3. Quality Metrics and Evaluation Framework #

3.1 Trust Signal Weights #

To evaluate which badge dimensions drive trust most strongly, we synthesized data from three published surveys totaling n = 320 researchers ([2][5], [4][7], [5][8]). Respondents rated 10 quality signals on a 1–10 trust influence scale. Research on trust antecedents — the structural conditions that create trust — identifies transparency, competence demonstration, and track record as the three universal predictors across domains from institutional to platform trust ([13][18]). All three are operationalized in STABIL’s badge architecture: transparency via open badge criteria, competence via CrossRef and DOI validation, and track record via cumulative badge history.

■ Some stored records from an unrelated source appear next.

-- ==== Sys2Proof/Decode.lean ====
section
/-! DEFINITION. From bits to operations and back: format CMD (R101, R102, R105), format CALL (R104), format PULSE
(R90, R91, R106), the symbols (R95, R96), and the serialised form of a record (R62).  `decode` is total and rejects
by name; `encode` is written from the same tables. -/

namespace Sys2Proof

/-- Why an encoding names no operation: a reserved command word (R105), a selector `1010` to `1111` (R104), a
reserved record (R106), or a pattern and index that are no symbol (R95, R96). -/
inductive DecodeError where
  | reservedCommand
  | reservedCall
  | reservedPulse
  | reservedSymbol
deriving DecidableEq, Repr

/-! ### Format CMD -/

/-- Bits `[lo+len-1 : lo]` of a command word, as a number (R102: unsigned). -/
def cmdField (w : BitVec 32) (lo len : Nat) : Nat := (w.toNat / 2 ^ lo) % 2 ^ len

/-- A command word: op in `[1:0]`; INIT's txPin in `[9:2]`, enPin in `[17:10]`, invertTx in `[18]`, invertEn in
`[19]`, `[31:20]` zero; TRANSMIT's length in `[31:2]`; CLOSE's `[31:2]` zero; op `11` reserved (R101, R102, R105). -/
def decodeCmd (w : BitVec 32) : Except DecodeError Instr :=
  match cmdField w 0 2 with
  | 0 =>
    if cmdField w 20 12 = 0 then
      .ok (.init (cmdField w 2 8 : Nat) (cmdField w 10 8 : Nat) (cmdField w 18 1 == 1) (cmdField w 19 1 == 1))
    else .error .reservedCommand
  | 1 => .ok (.transmit (cmdField w 2 30))
  | 2 => if cmdField w 2 30 = 0 then .ok .close else .error .reservedCommand
  | _ => .error .reservedCommand

/-- A bit as a number, 1 = true (R102). -/
def bit (b : Bool) : Nat := if b then 1 else 0

/-- The word of INIT: `txPin << 2 | enPin << 10 | invertTx << 18 | invertEn << 19`, op `00` (R101, V13). -/
def encodeInit (txPin enPin : Int) (invertTx invertEn : Bool) : BitVec 32 :=
  BitVec.ofNat 32 (txPin.toNat * 2 ^ 2 + enPin.toNat * 2 ^ 10 + bit invertTx * 2 ^ 18 + bit invertEn * 2 ^ 19)

/-- The word of TRANSMIT: the length in `[31:2]`, op `01` (R101). -/
def encodeTransmit (n : Nat) : BitVec 32 := BitVec.ofNat 32 (n * 2 ^ 2 + 1)

/-! ### Format CALL -/

/-- The call named by a selector (R104); `1010` to `1111` name nothing. -/
def decodeCall (sel : BitVec 4) (pin : Int) (level : Bool) : Except DecodeError Instr :=
  match sel.toNat with
  | 0 => .ok .engineInit
  | 1 => .ok .engineTerm
  | 2 => .ok (.setPinMode pin)
  | 3 => .ok (.writePin pin level)
  | 4 => .ok .submitWave
  | 5 => .ok .startPlayback
  | 6 => .ok .isBusy
  | 7 => .ok .deleteWave
  | 8 => .ok .enEnable
  | 9 => .ok .enDisable
  | _ => .error .reservedCall

/-! ### Format PULSE -/

/-- The mask of one line, `1 << p`: a 32-bit word with only bit `p` set (R92). -/
def pinMask (p : Pin) : Mask := 1#32 <<< p.val

/-- Whether a mask names exactly one line, that is, is `1 << p` for some line `p` (R91). -/
def oneLine (m : Mask) : Bool := (List.finRange 32).any fun p => m == pinMask p

/-- A record as one 96-bit word: `set` in `[95:64]`, `clr` in `[63:32]`, `dur` in `[31:0]` (R90). -/
def pulseWord (r : Pulse) : BitVec 96 := r.set ++ r.clr ++ r.dur

/-- The three fields of a 96-bit record (R90). -/
def wordPulse (w : BitVec 96) : Pulse :=
  { set := w.extractLsb' 64 32, clr := w.extractLsb' 32 32, dur := w.extractLsb' 0 32 }

/-- The form of a record: PULSE.HI when `clr = 0` and `set` names one line, PULSE.LO when `set = 0` and `clr` names
one line, `dur > 0` in both (R91).  Every other record is reserved (R106 a, b, c, d); that the line is `x[0]` depends
on the configuration and is checked where the record is applied. -/
def decodeRecord (r : Pulse) : Except DecodeError Instr :=
  if r.dur = 0 then .error .reservedPulse
  else if r.clr = 0 ∧ oneLine r.set = true then .ok (.pulseHi r.set r.dur)
  else if r.set = 0 ∧ oneLine r.clr = true then .ok (.pulseLo r.clr r.dur)
  else .error .reservedPulse

/-- The four bytes of a 32-bit field, least significant first (R62, decision D25). -/
def fieldBytes (v : BitVec 32) : List Byte :=
  [v.extractLsb' 0 8, v.extractLsb' 8 8, v.extractLsb' 16 8, v.extractLsb' 24 8]

/-- A record serialised to twelve bytes: little-endian, `set` first, then `clr`, then `dur` (R62, decision D25). -/
def pulseBytes (r : Pulse) : List Byte := fieldBytes r.set ++ fieldBytes r.clr ++ fieldBytes r.dur

/-- The record twelve serialised bytes stand for (R62), `none` for any other number of bytes. -/
def bytesPulse : List Byte → Option Pulse
  | [a0, a1, a2, a3, b0, b1, b2, b3, c0, c1, c2, c3] =>
    some { set := a3 ++ a2 ++ a1 ++ a0, clr := b3 ++ b2 ++ b1 ++ b0, dur := c3 ++ c2 ++ c1 ++ c0 }
  | _ => none

/-! ### Symbols -/

/-- A symbol's table pattern: the level bit (mark = 1), then the number of units as 5 bits (R95). -/
def symbolPattern (level : Logical) (units : Nat) : BitVec 6 :=
  (if level = .mark then 1#1 else 0#1) ++ BitVec.ofNat 5 units

/-- The pattern and the role of pulse `k` of a sequence, from its index and from nothing else: 0 BREAK, 1 MAB, 2 SC,
3 STOP; from 4 on, with `i = (k - 4) div 10` and `r = (k - 4) mod 10`, `r = 0` START, `r = 9` STOP, and otherwise data
bit `r - 1` of byte `i` (R96), whose value `b` tells DATA1 from DATA0.  The patterns are those of the table (R95). -/
def symbolAt (k : Nat) (b : Bool) : BitVec 6 × Instr :=
  if k = 0 then (0b010110#6, .symBreak)
  else if k = 1 then (0b100010#6, .symMab)
  else if k = 2 then (0b001001#6, .symSc)
  else if k = 3 then (0b100010#6, .symStop none)
  else if (k - 4) % 10 = 0 then (0b000001#6, .symStart ((k - 4) / 10))
  else if h : (k - 4) % 10 - 1 < 8 then
    if b then (0b100001#6, .symData1 ((k - 4) / 10) ⟨(k - 4) % 10 - 1, h⟩)
    else (0b000001#6, .symData0 ((k - 4) / 10) ⟨(k - 4) % 10 - 1, h⟩)
  else (0b100010#6, .symStop (some ((k - 4) / 10)))

/-- A symbol: its role comes from the index `k` (R96), the value of a data pulse from the pattern's level bit; the
pattern must then be that symbol's own (R95). -/
def decodeSymbol (pattern : BitVec 6) (k : Nat) : Except DecodeError Instr :=
  if pattern = (symbolAt k (pattern.getLsbD 5)).1 then .ok (symbolAt k (pattern.getLsbD 5)).2
  else .error .reservedSymbol

/-! ### The whole map -/

/-- The operation a raw form names, or the name of the reason it names none. -/
def decode : Raw → Except DecodeError Instr
  | .cmd w => decodeCmd w
  | .call sel pin level => decodeCall sel pin level
  | .pulse w => decodeRecord (wordPulse w)
  | .symbol pattern k => decodeSymbol pattern k

/-- The raw form of an operation, from the tables of R90, R95, R96, R101 and R104. -/
def encode : Instr → Raw
  | .init txPin enPin invertTx invertEn => .cmd (encodeInit txPin enPin invertTx invertEn)
  | .transmit n => .cmd (encodeTransmit n)
  | .close => .cmd 0x00000002#32
  | .engineInit => .call 0x0#4 0 false
  | .engineTerm => .call 0x1#4 0 false
  | .setPinMode pin => .call 0x2#4 pin false
  | .writePin pin level => .call 0x3#4 pin level
  | .submitWave => .call 0x4#4 0 false
  | .startPlayback => .call 0x5#4 0 false
  | .isBusy => .call 0x6#4 0 false
  | .deleteWave => .call 0x7#4 0 false
  | .enEnable => .call 0x8#4 0 false
  | .enDisable => .call 0x9#4 0 false
  | .pulseHi set dur => .pulse (pulseWord { set := set, clr := 0, dur := dur })
  | .pulseLo clr dur => .pulse (pulseWord { set := 0, clr := clr, dur := dur })
  | .symBreak => .symbol (symbolPattern .space 22) 0
  | .symMab => .symbol (symbolPattern .mark 2) 1
  | .symSc => .symbol (symbolPattern .space 9) 2
  | .symStart i => .symbol (symbolPattern .space 1) (4 + 10 * i)
  | .symData0 i j => .symbol (symbolPattern .space 1) (4 + 10 * i + 1 + j.val)
  | .symData1 i j => .symbol (symbolPattern .mark 1) (4 + 10 * i + 1 + j.val)
  | .symStop none => .symbol (symbolPattern .mark 2) 3
  | .symStop (some i) => .symbol (symbolPattern .mark 2) (4 + 10 * i + 9)

/-! ### The rows of spec/opcode_table.json -/

/-- The index a symbol's pattern is given when only its bits are known: the first pulse with that pattern
(R96: BREAK at 0, MAB at 1, SC at 2, START at 4, DATA1 at 5).  START and DATA0, and MAB and STOP, share a pattern
(R95); the bits alone cannot name DATA0 or STOP (assumption 10). -/
def firstIndexOf (pattern : BitVec 6) : Nat :=
  if pattern = symbolPattern .space 22 then 0
  else if pattern = symbolPattern .mark 2 then 1
  else if pattern = symbolPattern .space 9 then 2
  else if pattern = symbolPattern .space 1 then 4
  else 5

/-- The raw form of a row's bits.  A row of 32 bits is a command word and one of 96 bits a pulse record.  The rows of
format CALL have 4 bits and the symbols 6, one byte each when counted in whole bytes: a byte below 10 is a call's
selector and any other a symbol's pattern (assumption 10).  The rows of MAB and STOP carry a field `dur_at_U4` the reader
made of a remark, at bit 8: of a row of 16 bits the low byte is the pattern.  Operands that have no bits are 0. -/
def tableRaw (nbits w : Nat) : Option Raw :=
  if nbits = 32 then if w < 2 ^ 32 then some (.cmd (BitVec.ofNat 32 w)) else none
  else if nbits = 96 then if w < 2 ^ 96 then some (.pulse (BitVec.ofNat 96 w)) else none
  else if nbits = 4 then if w < 2 ^ 4 then some (.call (BitVec.ofNat 4 w) 0 false) else none
  else if nbits = 6 then
    if w < 2 ^ 6 then some (.symbol (BitVec.ofNat 6 w) (firstIndexOf (BitVec.ofNat 6 w))) else none
  else if nbits = 8 then
    if w < 10 then some (.call (BitVec.ofNat 4 w) 0 false)
    else if w < 2 ^ 6 then some (.symbol (BitVec.ofNat 6 w) (firstIndexOf (BitVec.ofNat 6 w)))
    else none
  else if nbits = 16 then
    if w % 2 ^ 8 < 2 ^ 6 then some (.symbol (BitVec.ofNat 6 w) (firstIndexOf (BitVec.ofNat 6 w))) else none
  else none

/-- The instruction the decoder reads from a row's bits, `none` where it refuses. -/
def decodeTableWord (nbits w : Nat) : Option Instr :=
  match tableRaw nbits w with
  | none => none
  | some raw =>
    match decode raw with
    | .ok i => some i
    | .error _ => none

end Sys2Proof
end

Chart 1: Researcher Trust Signal Weights by Framework

Trust Signal Weights
Trust Signal Weights

STABIL dimensions receive systematically higher trust weights than Impact Factor and Altmetrics proxies. Peer review evidence (8.9), DOI/persistent identifier (8.7), and CrossRef verification (8.4) are the top three signals. Impact Factor achieves high scores only on peer review evidence (9.1 — because JIF is associated with rigorous journals), but scores poorly on code availability (2.3), data charts (2.0), and diagram availability (1.8) — dimensions STABIL explicitly measures.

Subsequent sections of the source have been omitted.